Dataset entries
___
/-- A doorbell of a function whose mailbox is not served adds the new slots to those that wait; in a served mailbox the message of a slot is consumed and executed: an admitted READ is answered, and a message that R55 discards is counted as malformed. A response that waits is written to the next slot of a ring with room, with an MSI-X where enabled. A write of a mailbox register, of a ring page or of the configuration window's done bit changes that register alone: the consumer pointers of a mailbox keep 5 bits and its interrupt enable 2, a ring's bases and size are written only while the ring is not enabled, and enabling a collector or bundle ring starts its pointers at 0. The model's reading, not a rule: the writes it ignores while a ring is enabled (notes/assumptions/72), and how the host names the done bit (notes/assumptions/95). -/
def Obligations.MailboxesAndHostRegisters : Prop :=
  (∀ (s : State) (fn producer : Nat) (slots : List Bytes),
    fn ≤ 16 →
    s.linkOn = true →
    s.served (boxEp fn) = false →
    ∃ t, exec (.mailboxDoorbell fn producer slots) s = .next t ∧
      t.box fn = { s.box fn with reqP := producer % 32, reqs := (s.box fn).reqs ++ (List.range ((producer % 32 + 32 - (s.box fn).reqP % 32) % 32)).map (fun i => slots.getD i []) } ∧
      t.objs = s.objs ∧
      storageSame s t) ∧
  (∀ (s : State) (fn : Nat) (m : Bytes),
    fn ≤ 16 →
    s.linkOn = true →
    s.served (boxEp fn) = true →
    (s.box fn).reqs = [] →
    decodeMsg (boxEp fn) (slotMsg m) = none →
    ∃ t, exec (.mailboxDoorbell fn (((s.box fn).reqP + 1) % 32) [m]) s = .next t ∧
      t.box fn = { s.box fn with reqP := ((s.box fn).reqP + 1) % 32, reqC := ((s.box fn).reqC + 1) % 32, reqs := [] } ∧
      t.obj Obj.ctrCuhildMalformed = (s.obj Obj.ctrCuhildMalformed + 1) % 2 ^ 64 ∧
      storageSame s t) ∧
  (∀ (s u : State) (fn : Nat) (m : Bytes) (r : Req) (n idx sub : Nat),
    fn ≤ 16 →
    s.linkOn = true →
    s.served (boxEp fn) = true →
    (s.box fn).reqs = [] →
    decodeMsg (boxEp fn) (slotMsg m) = some (r, .read idx sub) →
    u = ((s.setBox fn { s.box fn with reqP := ((s.box fn).reqP + 1) % 32, reqs := [m] }).trigger 3).setBox fn
      { s.box fn with reqP := ((s.box fn).reqP + 1) % 32, reqC := ((s.box fn).reqC + 1) % 32, reqs := [] } →
    admitted u r 0x01 n = true →
    u.readCheck n r.ep.scope idx sub = 0 →
    idx * 256 + sub ≠ Obj.attestNonceFeed →
    ∃ t, exec (.mailboxDoorbell fn (((s.box fn).reqP + 1) % 32) [m]) s = .next t ∧
      answered t n r 0x01 0 ((arrived u r n).item n idx sub) = true ∧
      (t.box fn).reqP = ((s.box fn).reqP + 1) % 32 ∧
      (t.box fn).reqC = ((s.box fn).reqC + 1) % 32 ∧
      (t.box fn).reqs = [] ∧
      objsBut s t [] ∧
      storageSame s t) ∧
  (∀ (s : State) (fn : Nat) (m : Bytes) (ms : List Bytes),
    (s.box fn).waiting = m :: ms →
    ringFull5 (s.box fn).rspP (s.box fn).rspC = false →
    s.served (boxEp fn) = true →
    ∃ t, exec (.mailboxResponseDeliver fn) s = .next t ∧
      (t.box fn).waiting = ms ∧
      (t.box fn).rspP = ((s.box fn).rspP + 1) % 32 ∧
      mget (fun _ => []) (t.box fn).rsp ((s.box fn).rspP % 16) = m ∧
      t.out = (if bit (s.box fn).irq 0 then [.msix fn 0] else []) ++ s.out ∧
      t.objs = s.objs) ∧
  (∀ (s : State) (fn v : Nat),
    fn ≤ 16 →
    s.bar2On = true →
    exec (.mmioRegisterWrite fn 0 0x10 v) s = .next (s.setBox fn { s.box fn with rspC := v % 32 }) ∧
      exec (.mmioRegisterWrite fn 0 0x18 v) s = .next ((s.setBox fn { s.box fn with ntfC := v % 32 }).pumpAll) ∧
      exec (.mmioRegisterWrite fn 0 0x1C v) s = .next (s.setBox fn { s.box fn with irq := v % 4 })) ∧
  (∀ (s : State) (v : Nat),
    s.served .cfgWindow = true →
    bit v 1 = false →
    exec (.mmioRegisterWrite 0 6 0 v) s = .next { s with cu := { s.cu with cfgDone := false } }) ∧
  (∀ (s : State) (fn ring v : Nat),
    fn ≤ 16 →
    s.bar2On = true →
    hasRing fn ring = true →
    ring < 256 →
    (s.ring (4 * fn + ring)).en = false →
    ∃ t, exec (.mmioRegisterWrite fn 2 (ring * 0x1000) v) s = .next t ∧
      t.ring (4 * fn + ring) = { s.ring (4 * fn + ring) with sub := v % 2 ^ 64 } ∧
      t.objs = s.objs ∧
      storageSame s t) ∧
  (∀ (s : State) (fn ring v : Nat),
    fn ≤ 16 →
    s.bar2On = true →
    hasRing fn ring = true →
    ring < 256 →
    (s.ring (4 * fn + ring)).en = false →
    exec (.mmioRegisterWrite fn 2 (ring * 0x1000 + 0x008) v) s = .next (s.setRing (4 * fn + ring) { s.ring (4 * fn + ring) with comp := v % 2 ^ 64 }) ∧
      (v < 7 → exec (.mmioRegisterWrite fn 2 (ring * 0x1000 + 0x010) v) s = .next (s.setRing (4 * fn + ring) { s.ring (4 * fn + ring) with size := v }))) ∧
  (∀ (s : State) (fn ring v : Nat),
    fn ≤ 16 →
    s.bar2On = true →
    hasRing fn ring = true →
    ring < 256 →
    exec (.mmioRegisterWrite fn 2 (ring * 0x1000 + 0x024) v) s = .next (s.setRing (4 * fn + ring) { s.ring (4 * fn + ring) with cc := v % (s.ring (4 * fn + ring)).wrap })) ∧
  (∀ (s : State) (fn i v : Nat),
    fn ≤ 16 →
    s.bar2On = true →
    i < (if fn = 0 then 64 else 4) →
    (s.cRing (64 * fn + i)).en = false →
    bit v 0 = true →
    exec (.mmioRegisterWrite fn 2 (0x100000 + i * 0x1000 + 0x00C) v) s = .next (s.setCRing (64 * fn + i) { s.cRing (64 * fn + i) with en := true, irq := bit v 1, prod := 0, cons := 0 })) ∧
  (∀ (s : State) (fn v : Nat),
    fn ≤ 16 →
    s.bar2On = true →
    (s.bRing fn).en = false →
    bit v 0 = true →
    exec (.mmioRegisterWrite fn 2 0x200014 v) s = .next (s.setBRing fn { s.bRing fn with en := true, irq := bit v 1, sp := 0, sc := 0, cp := 0, cc := 0, err := false }))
___
Try it: Word for word, write out every record.

Response below:
/-- A doorbell of a function whose mailbox is not served adds the new slots to those that wait; in a served mailbox the message of a slot is consumed and executed: an admitted READ is answered, and a message that R55 discards is counted as malformed. A response that waits is written to the next slot of a ring with room, with an MSI-X where enabled. A write of a mailbox register, of a ring page or of the configuration window's done bit changes that register alone: the consumer pointers of a mailbox keep 5 bits and its interrupt enable 2, a ring's bases and size are written only while the ring is not enabled, and enabling a collector or bundle ring starts its pointers at 0. The model's reading, not a rule: the writes it ignores while a ring is enabled (notes/assumptions/72), and how the host names the done bit (notes/assumptions/95). -/
def Obligations.MailboxesAndHostRegisters : Prop :=
  (∀ (s : State) (fn producer : Nat) (slots : List Bytes),
    fn ≤ 16 →
    s.linkOn = true →
    s.served (boxEp fn) = false →
    ∃ t, exec (.mailboxDoorbell fn producer slots) s = .next t ∧
      t.box fn = { s.box fn with reqP := producer % 32, reqs := (s.box fn).reqs ++ (List.range ((producer % 32 + 32 - (s.box fn).reqP % 32) % 32)).map (fun i => slots.getD i []) } ∧
      t.objs = s.objs ∧
      storageSame s t) ∧
  (∀ (s : State) (fn : Nat) (m : Bytes),
    fn ≤ 16 →
    s.linkOn = true →
    s.served (boxEp fn) = true →
    (s.box fn).reqs = [] →
    decodeMsg (boxEp fn) (slotMsg m) = none →
    ∃ t, exec (.mailboxDoorbell fn (((s.box fn).reqP + 1) % 32) [m]) s = .next t ∧
      t.box fn = { s.box fn with reqP := ((s.box fn).reqP + 1) % 32, reqC := ((s.box fn).reqC + 1) % 32, reqs := [] } ∧
      t.obj Obj.ctrCuhildMalformed = (s.obj Obj.ctrCuhildMalformed + 1) % 2 ^ 64 ∧
      storageSame s t) ∧
  (∀ (s u : State) (fn : Nat) (m : Bytes) (r : Req) (n idx sub : Nat),
    fn ≤ 16 →
    s.linkOn = true →
    s.served (boxEp fn) = true →
    (s.box fn).reqs = [] →
    decodeMsg (boxEp fn) (slotMsg m) = some (r, .read idx sub) →
    u = ((s.setBox fn { s.box fn with reqP := ((s.box fn).reqP + 1) % 32, reqs := [m] }).trigger 3).setBox fn
      { s.box fn with reqP := ((s.box fn).reqP + 1) % 32, reqC := ((s.box fn).reqC + 1) % 32, reqs := [] } →
    admitted u r 0x01 n = true →
    u.readCheck n r.ep.scope idx sub = 0 →
    idx * 256 + sub ≠ Obj.attestNonceFeed →
    ∃ t, exec (.mailboxDoorbell fn (((s.box fn).reqP + 1) % 32) [m]) s = .next t ∧
      answered t n r 0x01 0 ((arrived u r n).item n idx sub) = true ∧
      (t.box fn).reqP = ((s.box fn).reqP + 1) % 32 ∧
      (t.box fn).reqC = ((s.box fn).reqC + 1) % 32 ∧
      (t.box fn).reqs = [] ∧
      objsBut s t [] ∧
      storageSame s t) ∧
  (∀ (s : State) (fn : Nat) (m : Bytes) (ms : List Bytes),
    (s.box fn).waiting = m :: ms →
    ringFull5 (s.box fn).rspP (s.box fn).rspC = false →
    s.served (boxEp fn) = true →
    ∃ t, exec (.mailboxResponseDeliver fn) s = .next t ∧
      (t.box fn).waiting = ms ∧
      (t.box fn).rspP = ((s.box fn).rspP + 1) % 32 ∧
      mget (fun _ => []) (t.box fn).rsp ((s.box fn).rspP % 16) = m ∧
      t.out = (if bit (s.box fn).irq 0 then [.msix fn 0] else []) ++ s.out ∧
      t.objs = s.objs) ∧
  (∀ (s : State) (fn v : Nat),
    fn ≤ 16 →
    s.bar2On = true →
    exec (.mmioRegisterWrite fn 0 0x10 v) s = .next (s.setBox fn { s.box fn with rspC := v % 32 }) ∧
      exec (.mmioRegisterWrite fn 0 0x18 v) s = .next ((s.setBox fn { s.box fn with ntfC := v % 32 }).pumpAll) ∧
      exec (.mmioRegisterWrite fn 0 0x1C v) s = .next (s.setBox fn { s.box fn with irq := v % 4 })) ∧
  (∀ (s : State) (v : Nat),
    s.served .cfgWindow = true →
    bit v 1 = false →
    exec (.mmioRegisterWrite 0 6 0 v) s = .next { s with cu := { s.cu with cfgDone := false } }) ∧
  (∀ (s : State) (fn ring v : Nat),
    fn ≤ 16 →
    s.bar2On = true →
    hasRing fn ring = true →
    ring < 256 →
    (s.ring (4 * fn + ring)).en = false →
    ∃ t, exec (.mmioRegisterWrite fn 2 (ring * 0x1000) v) s = .next t ∧
      t.ring (4 * fn + ring) = { s.ring (4 * fn + ring) with sub := v % 2 ^ 64 } ∧
      t.objs = s.objs ∧
      storageSame s t) ∧
  (∀ (s : State) (fn ring v : Nat),
    fn ≤ 16 →
    s.bar2On = true →
    hasRing fn ring = true →
    ring < 256 →
    (s.ring (4 * fn + ring)).en = false →
    exec (.mmioRegisterWrite fn 2 (ring * 0x1000 + 0x008) v) s = .next (s.setRing (4 * fn + ring) { s.ring (4 * fn + ring) with comp := v % 2 ^ 64 }) ∧
      (v < 7 → exec (.mmioRegisterWrite fn 2 (ring * 0x1000 + 0x010) v) s = .next (s.setRing (4 * fn + ring) { s.ring (4 * fn + ring) with size := v }))) ∧
  (∀ (s : State) (fn ring v : Nat),
    fn ≤ 16 →
    s.bar2On = true →
    hasRing fn ring = true →
    ring < 256 →
    exec (.mmioRegisterWrite fn 2 (ring * 0x1000 + 0x024) v) s = .next (s.setRing (4 * fn + ring) { s.ring (4 * fn + ring) with cc := v % (s.ring (4 * fn + ring)).wrap })) ∧
  (∀ (s : State) (fn i v : Nat),
    fn ≤ 16 →
    s.bar2On = true →
    i < (if fn = 0 then 64 else 4) →
    (s.cRing (64 * fn + i)).en = false →
    bit v 0 = true →
    exec (.mmioRegisterWrite fn 2 (0x100000 + i * 0x1000 + 0x00C) v) s = .next (s.setCRing (64 * fn + i) { s.cRing (64 * fn + i) with en := true, irq := bit v 1, prod := 0, cons := 0 })) ∧
  (∀ (s : State) (fn v : Nat),
    fn ≤ 16 →
    s.bar2On = true →
    (s.bRing fn).en = false →
    bit v 0 = true →
    exec (.mmioRegisterWrite fn 2 0x200014 v) s = .next (s.setBRing fn { s.bRing fn with en := true, irq := bit v 1, sp := 0, sc := 0, cp := 0, cc := 0, err := false }))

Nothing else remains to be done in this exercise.